### INSTRUCTIONS TO FOLLOW
Copy each line of the records that includes "mode".

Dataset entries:
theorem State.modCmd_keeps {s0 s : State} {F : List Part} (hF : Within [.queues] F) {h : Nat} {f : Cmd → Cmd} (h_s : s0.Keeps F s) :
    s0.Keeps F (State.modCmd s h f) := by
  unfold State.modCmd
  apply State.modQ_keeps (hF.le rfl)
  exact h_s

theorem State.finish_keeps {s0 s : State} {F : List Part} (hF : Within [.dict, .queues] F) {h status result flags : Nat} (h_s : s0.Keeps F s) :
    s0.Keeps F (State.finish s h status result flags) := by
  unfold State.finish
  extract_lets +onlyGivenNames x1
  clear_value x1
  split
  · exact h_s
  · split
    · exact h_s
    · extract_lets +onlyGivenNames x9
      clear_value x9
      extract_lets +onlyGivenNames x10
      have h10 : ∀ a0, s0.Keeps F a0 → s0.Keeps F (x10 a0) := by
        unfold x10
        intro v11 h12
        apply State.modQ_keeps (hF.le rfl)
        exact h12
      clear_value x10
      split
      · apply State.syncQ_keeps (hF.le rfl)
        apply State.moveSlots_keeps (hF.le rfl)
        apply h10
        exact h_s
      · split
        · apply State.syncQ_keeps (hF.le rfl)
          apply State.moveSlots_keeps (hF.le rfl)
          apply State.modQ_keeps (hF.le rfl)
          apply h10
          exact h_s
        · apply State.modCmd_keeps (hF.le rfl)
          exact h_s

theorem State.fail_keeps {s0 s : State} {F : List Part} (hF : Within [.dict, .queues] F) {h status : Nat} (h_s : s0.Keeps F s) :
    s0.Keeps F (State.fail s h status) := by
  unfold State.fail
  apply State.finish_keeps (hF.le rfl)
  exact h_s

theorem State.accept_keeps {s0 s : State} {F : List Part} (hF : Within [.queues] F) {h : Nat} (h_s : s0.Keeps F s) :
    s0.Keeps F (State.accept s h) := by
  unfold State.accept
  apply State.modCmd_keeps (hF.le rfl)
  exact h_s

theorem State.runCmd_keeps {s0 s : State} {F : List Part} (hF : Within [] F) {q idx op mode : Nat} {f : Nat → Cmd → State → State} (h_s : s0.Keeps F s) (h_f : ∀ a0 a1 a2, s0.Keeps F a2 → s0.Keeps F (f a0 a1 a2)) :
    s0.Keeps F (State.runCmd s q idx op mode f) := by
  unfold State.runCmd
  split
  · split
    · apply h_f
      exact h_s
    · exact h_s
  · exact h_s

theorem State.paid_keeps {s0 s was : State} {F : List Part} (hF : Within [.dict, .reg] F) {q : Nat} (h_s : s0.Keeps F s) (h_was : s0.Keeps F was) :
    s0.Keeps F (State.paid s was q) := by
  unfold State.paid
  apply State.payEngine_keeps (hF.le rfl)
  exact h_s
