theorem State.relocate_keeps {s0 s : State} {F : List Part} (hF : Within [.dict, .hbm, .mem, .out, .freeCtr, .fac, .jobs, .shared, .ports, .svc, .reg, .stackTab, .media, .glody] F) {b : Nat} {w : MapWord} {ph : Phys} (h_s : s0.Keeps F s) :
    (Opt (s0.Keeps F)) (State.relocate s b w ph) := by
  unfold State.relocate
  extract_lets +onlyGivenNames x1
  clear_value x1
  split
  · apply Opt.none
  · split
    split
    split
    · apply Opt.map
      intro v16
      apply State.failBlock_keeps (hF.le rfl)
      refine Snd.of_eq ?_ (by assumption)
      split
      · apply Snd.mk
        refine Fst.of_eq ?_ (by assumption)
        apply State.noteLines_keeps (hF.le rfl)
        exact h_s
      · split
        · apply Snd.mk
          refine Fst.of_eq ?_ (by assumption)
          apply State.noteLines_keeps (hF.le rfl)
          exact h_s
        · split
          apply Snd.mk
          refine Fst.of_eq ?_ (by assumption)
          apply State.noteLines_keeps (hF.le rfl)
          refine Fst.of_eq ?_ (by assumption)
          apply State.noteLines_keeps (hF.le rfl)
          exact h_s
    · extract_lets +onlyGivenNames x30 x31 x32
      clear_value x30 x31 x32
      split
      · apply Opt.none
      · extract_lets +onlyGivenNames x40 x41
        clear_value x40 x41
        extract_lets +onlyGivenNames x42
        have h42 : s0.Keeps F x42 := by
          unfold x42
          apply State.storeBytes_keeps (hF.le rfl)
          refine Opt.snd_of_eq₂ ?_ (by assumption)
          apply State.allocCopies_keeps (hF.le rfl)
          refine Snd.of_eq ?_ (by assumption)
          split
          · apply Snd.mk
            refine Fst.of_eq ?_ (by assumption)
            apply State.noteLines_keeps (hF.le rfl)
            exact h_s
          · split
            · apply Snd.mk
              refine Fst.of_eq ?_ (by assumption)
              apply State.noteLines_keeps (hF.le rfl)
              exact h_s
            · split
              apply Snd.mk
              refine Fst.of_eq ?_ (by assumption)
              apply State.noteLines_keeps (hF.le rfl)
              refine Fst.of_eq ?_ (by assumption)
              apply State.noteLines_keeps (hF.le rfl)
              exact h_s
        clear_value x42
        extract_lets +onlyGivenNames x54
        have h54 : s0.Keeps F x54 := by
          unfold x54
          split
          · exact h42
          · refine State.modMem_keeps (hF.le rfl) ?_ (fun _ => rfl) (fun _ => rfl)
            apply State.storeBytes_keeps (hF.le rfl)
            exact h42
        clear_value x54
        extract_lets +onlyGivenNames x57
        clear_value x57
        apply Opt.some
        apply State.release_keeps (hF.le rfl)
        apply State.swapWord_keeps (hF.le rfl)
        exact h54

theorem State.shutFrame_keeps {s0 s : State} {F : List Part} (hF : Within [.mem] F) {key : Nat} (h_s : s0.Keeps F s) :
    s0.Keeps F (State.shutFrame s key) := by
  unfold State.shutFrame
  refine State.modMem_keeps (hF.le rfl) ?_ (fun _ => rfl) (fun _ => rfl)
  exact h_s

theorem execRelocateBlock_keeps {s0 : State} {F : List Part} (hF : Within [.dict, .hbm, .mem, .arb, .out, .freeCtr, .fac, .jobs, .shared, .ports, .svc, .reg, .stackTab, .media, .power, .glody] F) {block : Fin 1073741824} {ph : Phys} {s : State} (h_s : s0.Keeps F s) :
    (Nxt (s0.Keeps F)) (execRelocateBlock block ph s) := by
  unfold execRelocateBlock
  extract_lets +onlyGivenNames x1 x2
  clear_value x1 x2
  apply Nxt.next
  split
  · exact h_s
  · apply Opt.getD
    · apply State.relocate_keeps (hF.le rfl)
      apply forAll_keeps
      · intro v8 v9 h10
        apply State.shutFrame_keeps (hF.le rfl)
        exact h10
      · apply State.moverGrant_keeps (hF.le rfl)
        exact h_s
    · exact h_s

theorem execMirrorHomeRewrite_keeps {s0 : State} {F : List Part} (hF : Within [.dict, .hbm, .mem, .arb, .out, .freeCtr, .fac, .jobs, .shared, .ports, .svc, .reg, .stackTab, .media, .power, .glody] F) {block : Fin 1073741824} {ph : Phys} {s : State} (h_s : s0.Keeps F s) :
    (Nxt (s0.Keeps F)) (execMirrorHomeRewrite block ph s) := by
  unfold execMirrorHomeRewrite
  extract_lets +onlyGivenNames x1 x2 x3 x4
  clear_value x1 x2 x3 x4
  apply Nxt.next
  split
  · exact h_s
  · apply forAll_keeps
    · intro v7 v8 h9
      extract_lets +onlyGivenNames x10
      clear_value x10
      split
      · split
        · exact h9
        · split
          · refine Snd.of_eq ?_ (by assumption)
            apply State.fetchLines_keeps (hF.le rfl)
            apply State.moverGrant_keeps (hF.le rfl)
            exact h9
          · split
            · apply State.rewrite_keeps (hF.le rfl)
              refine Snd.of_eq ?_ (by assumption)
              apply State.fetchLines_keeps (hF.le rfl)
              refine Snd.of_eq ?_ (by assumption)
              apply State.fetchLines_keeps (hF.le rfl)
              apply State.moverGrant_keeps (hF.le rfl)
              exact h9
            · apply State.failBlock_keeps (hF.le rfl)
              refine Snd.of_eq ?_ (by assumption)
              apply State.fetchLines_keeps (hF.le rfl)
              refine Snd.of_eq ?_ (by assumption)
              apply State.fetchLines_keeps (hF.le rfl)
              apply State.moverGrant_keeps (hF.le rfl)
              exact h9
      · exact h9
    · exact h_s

### REPLY TO THE EXERCISE
theorem State.runCmd_keeps {s0 s : State} {F : List Part} (hF : Within [] F) {q idx op mode : Nat} {f : Nat → Cmd → State → State} (h_s : s0.Keeps F s) (h_f : ∀ a0 a1 a2, s0.Keeps F a2 → s0.Keeps F (f a0 a1 a2)) :
    s0.Keeps F (State.runCmd s q idx op mode f) := by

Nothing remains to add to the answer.